■ Record extracts ■
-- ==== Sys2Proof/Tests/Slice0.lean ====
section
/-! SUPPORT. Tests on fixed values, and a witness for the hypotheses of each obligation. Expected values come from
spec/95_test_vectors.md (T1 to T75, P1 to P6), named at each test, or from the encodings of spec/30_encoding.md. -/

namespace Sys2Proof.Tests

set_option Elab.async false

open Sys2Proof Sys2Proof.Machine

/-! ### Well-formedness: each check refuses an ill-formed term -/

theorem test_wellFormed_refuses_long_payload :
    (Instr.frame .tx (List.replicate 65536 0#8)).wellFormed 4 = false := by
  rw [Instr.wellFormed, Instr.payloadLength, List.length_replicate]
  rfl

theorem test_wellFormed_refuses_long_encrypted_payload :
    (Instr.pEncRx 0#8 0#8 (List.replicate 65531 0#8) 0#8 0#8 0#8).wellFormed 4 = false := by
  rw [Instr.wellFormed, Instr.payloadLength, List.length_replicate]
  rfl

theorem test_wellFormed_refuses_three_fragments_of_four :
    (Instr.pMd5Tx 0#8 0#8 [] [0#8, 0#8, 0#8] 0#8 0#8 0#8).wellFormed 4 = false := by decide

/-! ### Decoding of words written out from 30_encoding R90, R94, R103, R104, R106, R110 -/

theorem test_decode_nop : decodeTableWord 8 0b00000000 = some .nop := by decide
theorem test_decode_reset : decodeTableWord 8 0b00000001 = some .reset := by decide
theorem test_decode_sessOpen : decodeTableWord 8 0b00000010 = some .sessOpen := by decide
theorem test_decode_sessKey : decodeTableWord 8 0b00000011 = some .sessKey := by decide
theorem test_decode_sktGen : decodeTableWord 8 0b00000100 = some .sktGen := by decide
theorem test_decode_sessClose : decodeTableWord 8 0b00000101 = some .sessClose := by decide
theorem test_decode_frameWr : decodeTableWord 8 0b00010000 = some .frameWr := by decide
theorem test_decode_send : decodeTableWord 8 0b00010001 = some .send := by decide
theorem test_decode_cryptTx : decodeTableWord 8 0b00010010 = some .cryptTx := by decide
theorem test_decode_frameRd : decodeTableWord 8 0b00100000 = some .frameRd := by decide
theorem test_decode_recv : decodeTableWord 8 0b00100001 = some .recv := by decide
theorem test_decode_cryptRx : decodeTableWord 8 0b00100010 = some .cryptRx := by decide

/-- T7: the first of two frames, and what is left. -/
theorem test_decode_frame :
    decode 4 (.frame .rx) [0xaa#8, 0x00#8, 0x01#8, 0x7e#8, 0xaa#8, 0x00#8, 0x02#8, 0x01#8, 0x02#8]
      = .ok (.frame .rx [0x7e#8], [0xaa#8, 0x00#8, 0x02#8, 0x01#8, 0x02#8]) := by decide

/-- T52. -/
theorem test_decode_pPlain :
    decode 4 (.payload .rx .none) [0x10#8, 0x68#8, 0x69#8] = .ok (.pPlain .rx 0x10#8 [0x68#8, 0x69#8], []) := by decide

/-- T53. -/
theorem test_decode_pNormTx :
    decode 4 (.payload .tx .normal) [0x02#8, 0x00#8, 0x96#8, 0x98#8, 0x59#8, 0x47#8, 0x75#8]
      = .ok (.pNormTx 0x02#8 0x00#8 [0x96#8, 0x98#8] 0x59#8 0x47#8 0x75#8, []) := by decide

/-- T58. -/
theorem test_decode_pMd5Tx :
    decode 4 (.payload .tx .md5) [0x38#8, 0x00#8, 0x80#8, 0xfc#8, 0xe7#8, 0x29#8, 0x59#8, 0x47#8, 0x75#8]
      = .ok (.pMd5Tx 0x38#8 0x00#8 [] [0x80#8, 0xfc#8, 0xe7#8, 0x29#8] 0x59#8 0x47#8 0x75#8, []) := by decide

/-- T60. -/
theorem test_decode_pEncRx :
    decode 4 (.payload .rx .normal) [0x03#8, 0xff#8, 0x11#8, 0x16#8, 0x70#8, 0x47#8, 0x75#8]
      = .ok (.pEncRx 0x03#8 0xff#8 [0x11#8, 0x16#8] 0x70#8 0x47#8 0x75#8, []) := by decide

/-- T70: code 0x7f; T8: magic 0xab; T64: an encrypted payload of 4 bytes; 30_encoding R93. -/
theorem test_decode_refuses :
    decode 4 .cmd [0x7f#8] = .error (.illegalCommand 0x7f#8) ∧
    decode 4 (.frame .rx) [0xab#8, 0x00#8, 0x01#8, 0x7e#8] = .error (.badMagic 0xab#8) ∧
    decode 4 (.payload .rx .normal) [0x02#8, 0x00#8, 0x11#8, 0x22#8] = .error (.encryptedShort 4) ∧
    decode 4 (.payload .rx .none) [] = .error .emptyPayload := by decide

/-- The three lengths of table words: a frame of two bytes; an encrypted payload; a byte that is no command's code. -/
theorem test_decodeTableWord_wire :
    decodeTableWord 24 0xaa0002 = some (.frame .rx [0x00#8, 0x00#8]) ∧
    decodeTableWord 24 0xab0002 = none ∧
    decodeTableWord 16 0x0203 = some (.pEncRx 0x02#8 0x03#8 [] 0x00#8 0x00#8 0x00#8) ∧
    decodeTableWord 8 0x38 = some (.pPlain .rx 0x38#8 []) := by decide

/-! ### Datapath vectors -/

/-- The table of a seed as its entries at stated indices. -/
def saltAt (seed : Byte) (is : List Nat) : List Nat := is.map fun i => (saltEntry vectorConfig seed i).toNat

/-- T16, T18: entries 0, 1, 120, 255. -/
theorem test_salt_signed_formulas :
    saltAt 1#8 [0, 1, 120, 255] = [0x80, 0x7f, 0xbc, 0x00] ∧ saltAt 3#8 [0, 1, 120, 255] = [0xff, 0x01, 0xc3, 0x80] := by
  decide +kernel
* * *
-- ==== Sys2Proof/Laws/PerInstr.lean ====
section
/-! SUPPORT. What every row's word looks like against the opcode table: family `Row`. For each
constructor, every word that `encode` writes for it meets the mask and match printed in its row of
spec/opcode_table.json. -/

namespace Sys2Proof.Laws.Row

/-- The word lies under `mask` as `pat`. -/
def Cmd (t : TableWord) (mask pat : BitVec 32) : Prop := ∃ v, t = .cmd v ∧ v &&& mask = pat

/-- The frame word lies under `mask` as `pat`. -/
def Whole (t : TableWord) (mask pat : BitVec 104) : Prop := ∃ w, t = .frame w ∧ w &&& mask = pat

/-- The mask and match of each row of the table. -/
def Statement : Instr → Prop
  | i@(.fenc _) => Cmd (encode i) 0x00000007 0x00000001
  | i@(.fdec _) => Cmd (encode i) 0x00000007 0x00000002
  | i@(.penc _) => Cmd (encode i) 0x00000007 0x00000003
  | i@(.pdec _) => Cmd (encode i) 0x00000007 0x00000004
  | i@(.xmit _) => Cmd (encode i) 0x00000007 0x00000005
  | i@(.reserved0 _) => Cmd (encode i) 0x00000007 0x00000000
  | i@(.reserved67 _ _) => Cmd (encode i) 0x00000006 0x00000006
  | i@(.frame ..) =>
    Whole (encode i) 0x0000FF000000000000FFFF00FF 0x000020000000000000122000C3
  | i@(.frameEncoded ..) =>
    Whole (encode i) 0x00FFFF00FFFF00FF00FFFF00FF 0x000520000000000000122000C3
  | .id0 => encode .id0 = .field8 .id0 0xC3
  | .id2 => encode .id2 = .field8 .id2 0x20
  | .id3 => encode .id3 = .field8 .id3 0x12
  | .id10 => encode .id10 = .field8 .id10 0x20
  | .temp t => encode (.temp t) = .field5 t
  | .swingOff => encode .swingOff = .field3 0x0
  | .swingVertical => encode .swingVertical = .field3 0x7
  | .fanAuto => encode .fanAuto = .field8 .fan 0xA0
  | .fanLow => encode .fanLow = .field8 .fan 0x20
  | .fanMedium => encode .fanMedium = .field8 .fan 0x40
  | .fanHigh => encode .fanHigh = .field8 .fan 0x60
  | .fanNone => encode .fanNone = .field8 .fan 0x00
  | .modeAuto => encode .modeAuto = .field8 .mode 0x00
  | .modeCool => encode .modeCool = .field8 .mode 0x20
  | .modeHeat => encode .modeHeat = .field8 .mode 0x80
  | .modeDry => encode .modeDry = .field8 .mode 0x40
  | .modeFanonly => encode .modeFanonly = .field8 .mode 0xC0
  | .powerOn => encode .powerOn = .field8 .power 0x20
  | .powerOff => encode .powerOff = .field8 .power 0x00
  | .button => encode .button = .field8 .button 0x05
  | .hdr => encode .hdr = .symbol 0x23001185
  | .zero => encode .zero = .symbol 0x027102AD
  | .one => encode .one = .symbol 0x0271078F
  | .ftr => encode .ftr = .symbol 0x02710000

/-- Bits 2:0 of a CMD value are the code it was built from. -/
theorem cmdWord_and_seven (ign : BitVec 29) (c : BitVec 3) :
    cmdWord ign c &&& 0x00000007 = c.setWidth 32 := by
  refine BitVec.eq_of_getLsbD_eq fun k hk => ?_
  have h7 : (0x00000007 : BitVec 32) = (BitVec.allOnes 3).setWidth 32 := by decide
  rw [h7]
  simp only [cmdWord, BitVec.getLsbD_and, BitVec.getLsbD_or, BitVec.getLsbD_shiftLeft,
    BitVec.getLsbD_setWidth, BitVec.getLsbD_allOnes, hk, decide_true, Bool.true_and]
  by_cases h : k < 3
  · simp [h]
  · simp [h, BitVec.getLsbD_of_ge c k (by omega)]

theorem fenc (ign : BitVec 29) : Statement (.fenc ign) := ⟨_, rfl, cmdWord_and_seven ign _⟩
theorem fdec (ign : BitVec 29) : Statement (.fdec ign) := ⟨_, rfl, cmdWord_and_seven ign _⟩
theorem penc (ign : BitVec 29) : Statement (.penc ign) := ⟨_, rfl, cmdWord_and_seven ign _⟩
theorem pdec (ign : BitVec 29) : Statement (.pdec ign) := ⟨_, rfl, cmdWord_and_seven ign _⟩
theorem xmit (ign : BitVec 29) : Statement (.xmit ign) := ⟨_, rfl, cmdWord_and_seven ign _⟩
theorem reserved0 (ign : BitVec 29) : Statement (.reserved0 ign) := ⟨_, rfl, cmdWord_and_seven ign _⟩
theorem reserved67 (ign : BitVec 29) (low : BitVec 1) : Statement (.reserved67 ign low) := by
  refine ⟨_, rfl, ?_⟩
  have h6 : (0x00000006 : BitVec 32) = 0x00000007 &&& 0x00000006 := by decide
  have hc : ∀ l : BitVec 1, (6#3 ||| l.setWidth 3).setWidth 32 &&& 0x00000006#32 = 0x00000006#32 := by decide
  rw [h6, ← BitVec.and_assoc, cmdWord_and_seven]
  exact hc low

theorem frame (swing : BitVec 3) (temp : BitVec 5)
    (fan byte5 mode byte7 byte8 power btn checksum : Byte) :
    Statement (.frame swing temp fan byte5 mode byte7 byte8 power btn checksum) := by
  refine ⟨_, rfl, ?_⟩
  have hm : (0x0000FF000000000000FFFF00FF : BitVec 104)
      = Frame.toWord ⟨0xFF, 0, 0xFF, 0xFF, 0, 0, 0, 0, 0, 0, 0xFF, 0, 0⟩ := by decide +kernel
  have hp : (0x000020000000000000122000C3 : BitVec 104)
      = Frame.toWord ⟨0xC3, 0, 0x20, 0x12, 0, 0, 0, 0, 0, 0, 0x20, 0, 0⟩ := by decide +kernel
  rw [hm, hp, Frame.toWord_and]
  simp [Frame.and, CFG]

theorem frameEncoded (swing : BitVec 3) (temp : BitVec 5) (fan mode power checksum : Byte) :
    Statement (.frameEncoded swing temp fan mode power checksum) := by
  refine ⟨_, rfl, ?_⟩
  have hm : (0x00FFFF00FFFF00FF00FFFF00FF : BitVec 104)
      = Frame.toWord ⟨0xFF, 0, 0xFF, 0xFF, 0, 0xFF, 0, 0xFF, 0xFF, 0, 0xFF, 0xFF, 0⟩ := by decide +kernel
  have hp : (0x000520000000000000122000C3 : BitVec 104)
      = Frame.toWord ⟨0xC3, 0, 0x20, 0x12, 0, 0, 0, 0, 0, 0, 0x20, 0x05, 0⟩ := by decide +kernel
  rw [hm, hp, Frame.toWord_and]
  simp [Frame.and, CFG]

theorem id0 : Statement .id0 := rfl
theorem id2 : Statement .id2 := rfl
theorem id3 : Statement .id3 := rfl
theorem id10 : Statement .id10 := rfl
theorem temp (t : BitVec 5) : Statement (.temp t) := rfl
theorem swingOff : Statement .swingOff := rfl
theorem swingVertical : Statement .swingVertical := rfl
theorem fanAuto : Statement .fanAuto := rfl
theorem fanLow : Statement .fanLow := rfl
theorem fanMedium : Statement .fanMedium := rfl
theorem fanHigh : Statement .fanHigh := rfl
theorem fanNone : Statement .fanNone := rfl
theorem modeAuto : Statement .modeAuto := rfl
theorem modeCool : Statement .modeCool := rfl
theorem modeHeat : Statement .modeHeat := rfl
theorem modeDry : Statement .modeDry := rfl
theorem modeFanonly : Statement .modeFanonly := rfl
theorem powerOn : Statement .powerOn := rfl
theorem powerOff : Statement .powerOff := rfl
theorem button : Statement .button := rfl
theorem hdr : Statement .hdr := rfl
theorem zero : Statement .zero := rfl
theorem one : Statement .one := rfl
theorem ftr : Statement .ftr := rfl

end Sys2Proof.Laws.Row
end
---
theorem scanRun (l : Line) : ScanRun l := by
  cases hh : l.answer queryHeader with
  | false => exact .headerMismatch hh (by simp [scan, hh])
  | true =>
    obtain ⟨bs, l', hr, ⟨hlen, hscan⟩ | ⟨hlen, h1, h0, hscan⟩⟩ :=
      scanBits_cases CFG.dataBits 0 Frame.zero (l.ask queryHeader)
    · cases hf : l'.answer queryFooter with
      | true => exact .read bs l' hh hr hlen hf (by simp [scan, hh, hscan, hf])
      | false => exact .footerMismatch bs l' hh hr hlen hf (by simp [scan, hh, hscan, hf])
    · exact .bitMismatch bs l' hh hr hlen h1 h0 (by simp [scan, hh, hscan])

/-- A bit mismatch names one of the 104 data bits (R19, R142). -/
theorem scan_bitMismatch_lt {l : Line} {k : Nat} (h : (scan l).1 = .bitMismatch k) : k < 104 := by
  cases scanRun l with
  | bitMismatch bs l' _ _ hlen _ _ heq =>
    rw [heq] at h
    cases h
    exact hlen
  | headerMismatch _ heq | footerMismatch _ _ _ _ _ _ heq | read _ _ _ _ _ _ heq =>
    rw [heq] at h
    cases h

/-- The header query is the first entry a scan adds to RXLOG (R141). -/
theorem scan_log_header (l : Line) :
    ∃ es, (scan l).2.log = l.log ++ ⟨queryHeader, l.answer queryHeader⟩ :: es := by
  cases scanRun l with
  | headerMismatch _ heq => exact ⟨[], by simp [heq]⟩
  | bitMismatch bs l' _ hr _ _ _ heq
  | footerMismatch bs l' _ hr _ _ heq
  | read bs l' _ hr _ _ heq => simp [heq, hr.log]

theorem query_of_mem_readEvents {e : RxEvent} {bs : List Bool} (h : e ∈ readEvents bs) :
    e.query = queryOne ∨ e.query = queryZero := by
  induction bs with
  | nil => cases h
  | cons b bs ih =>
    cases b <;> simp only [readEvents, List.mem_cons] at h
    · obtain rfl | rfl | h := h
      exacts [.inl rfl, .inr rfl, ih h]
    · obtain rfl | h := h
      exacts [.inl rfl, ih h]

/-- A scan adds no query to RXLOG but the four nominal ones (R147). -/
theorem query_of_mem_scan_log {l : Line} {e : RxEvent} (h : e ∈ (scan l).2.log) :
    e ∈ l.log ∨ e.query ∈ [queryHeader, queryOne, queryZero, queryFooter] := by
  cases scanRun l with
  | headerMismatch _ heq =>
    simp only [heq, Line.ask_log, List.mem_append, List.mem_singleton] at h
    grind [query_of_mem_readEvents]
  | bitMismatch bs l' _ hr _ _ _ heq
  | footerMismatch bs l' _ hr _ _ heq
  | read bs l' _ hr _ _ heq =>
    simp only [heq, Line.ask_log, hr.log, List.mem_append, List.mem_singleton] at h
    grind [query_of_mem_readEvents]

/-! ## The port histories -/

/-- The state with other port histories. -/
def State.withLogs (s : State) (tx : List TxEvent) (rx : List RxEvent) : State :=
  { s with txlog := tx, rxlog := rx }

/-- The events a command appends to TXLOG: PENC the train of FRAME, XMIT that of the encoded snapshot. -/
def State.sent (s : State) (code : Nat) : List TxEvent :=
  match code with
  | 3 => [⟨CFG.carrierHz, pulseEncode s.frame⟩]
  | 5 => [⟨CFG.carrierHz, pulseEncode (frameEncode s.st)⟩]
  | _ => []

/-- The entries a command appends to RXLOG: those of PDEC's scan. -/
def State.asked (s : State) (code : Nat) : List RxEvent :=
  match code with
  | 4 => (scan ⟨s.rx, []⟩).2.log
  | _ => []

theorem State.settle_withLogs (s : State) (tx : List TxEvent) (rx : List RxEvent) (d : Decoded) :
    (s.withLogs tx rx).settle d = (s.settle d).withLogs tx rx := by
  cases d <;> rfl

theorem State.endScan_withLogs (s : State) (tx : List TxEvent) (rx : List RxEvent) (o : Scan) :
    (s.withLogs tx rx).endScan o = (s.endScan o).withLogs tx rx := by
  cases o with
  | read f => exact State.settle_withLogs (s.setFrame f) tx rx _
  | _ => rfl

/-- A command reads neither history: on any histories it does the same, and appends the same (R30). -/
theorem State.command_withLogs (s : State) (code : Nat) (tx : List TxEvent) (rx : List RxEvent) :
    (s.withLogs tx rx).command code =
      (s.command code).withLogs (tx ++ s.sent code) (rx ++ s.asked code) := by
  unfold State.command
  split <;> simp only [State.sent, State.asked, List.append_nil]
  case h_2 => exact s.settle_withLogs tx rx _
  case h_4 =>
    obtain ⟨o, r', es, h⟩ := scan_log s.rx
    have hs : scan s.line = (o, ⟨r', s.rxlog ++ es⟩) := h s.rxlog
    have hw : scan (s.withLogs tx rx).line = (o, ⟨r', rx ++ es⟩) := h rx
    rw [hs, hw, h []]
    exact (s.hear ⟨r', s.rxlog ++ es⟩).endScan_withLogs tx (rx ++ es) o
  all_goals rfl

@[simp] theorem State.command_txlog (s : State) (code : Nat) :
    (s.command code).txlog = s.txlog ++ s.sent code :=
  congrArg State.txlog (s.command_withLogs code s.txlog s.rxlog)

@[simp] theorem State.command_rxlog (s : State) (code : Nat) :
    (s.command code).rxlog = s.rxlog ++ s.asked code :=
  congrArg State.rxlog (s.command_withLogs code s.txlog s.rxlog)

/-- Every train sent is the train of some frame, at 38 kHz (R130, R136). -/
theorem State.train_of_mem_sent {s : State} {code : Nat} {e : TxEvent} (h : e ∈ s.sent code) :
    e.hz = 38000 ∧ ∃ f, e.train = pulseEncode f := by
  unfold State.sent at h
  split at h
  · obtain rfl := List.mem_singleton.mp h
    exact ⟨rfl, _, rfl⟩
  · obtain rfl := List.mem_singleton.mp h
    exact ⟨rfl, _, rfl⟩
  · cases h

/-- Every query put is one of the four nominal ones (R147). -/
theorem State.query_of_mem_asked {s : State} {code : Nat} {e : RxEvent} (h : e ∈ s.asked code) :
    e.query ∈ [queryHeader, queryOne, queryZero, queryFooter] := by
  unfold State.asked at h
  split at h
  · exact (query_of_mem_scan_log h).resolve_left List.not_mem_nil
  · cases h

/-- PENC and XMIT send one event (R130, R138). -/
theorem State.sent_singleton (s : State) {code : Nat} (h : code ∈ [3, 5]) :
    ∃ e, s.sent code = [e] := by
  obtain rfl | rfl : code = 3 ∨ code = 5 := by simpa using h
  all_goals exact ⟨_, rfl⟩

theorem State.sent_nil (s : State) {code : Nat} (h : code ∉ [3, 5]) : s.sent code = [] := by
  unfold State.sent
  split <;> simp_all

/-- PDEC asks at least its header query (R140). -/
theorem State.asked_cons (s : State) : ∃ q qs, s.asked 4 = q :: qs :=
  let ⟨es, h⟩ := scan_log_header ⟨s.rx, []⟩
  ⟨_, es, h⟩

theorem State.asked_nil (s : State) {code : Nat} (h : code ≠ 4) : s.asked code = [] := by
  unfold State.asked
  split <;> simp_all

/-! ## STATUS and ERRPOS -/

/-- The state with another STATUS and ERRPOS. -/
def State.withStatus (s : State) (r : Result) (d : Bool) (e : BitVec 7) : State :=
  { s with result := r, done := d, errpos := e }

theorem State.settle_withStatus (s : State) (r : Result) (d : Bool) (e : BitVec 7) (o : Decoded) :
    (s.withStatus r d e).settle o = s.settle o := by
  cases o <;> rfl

■ Aim of the exercise ■
From the entries above, return exactly the line containing "set_option Elab.async false", the line containing "theorem test_decode_nop : decodeTableWord", and all lines between, and nothing else.

■ Answer box ■
set_option Elab.async false

open Sys2Proof Sys2Proof.Machine

/-! ### Well-formedness: each check refuses an ill-formed term -/

theorem test_wellFormed_refuses_long_payload :
    (Instr.frame .tx (List.replicate 65536 0#8)).wellFormed 4 = false := by
  rw [Instr.wellFormed, Instr.payloadLength, List.length_replicate]
  rfl

theorem test_wellFormed_refuses_long_encrypted_payload :
    (Instr.pEncRx 0#8 0#8 (List.replicate 65531 0#8) 0#8 0#8 0#8).wellFormed 4 = false := by
  rw [Instr.wellFormed, Instr.payloadLength, List.length_replicate]
  rfl

theorem test_wellFormed_refuses_three_fragments_of_four :
    (Instr.pMd5Tx 0#8 0#8 [] [0#8, 0#8, 0#8] 0#8 0#8 0#8).wellFormed 4 = false := by decide

/-! ### Decoding of words written out from 30_encoding R90, R94, R103, R104, R106, R110 -/

theorem test_decode_nop : decodeTableWord 8 0b00000000 = some .nop := by decide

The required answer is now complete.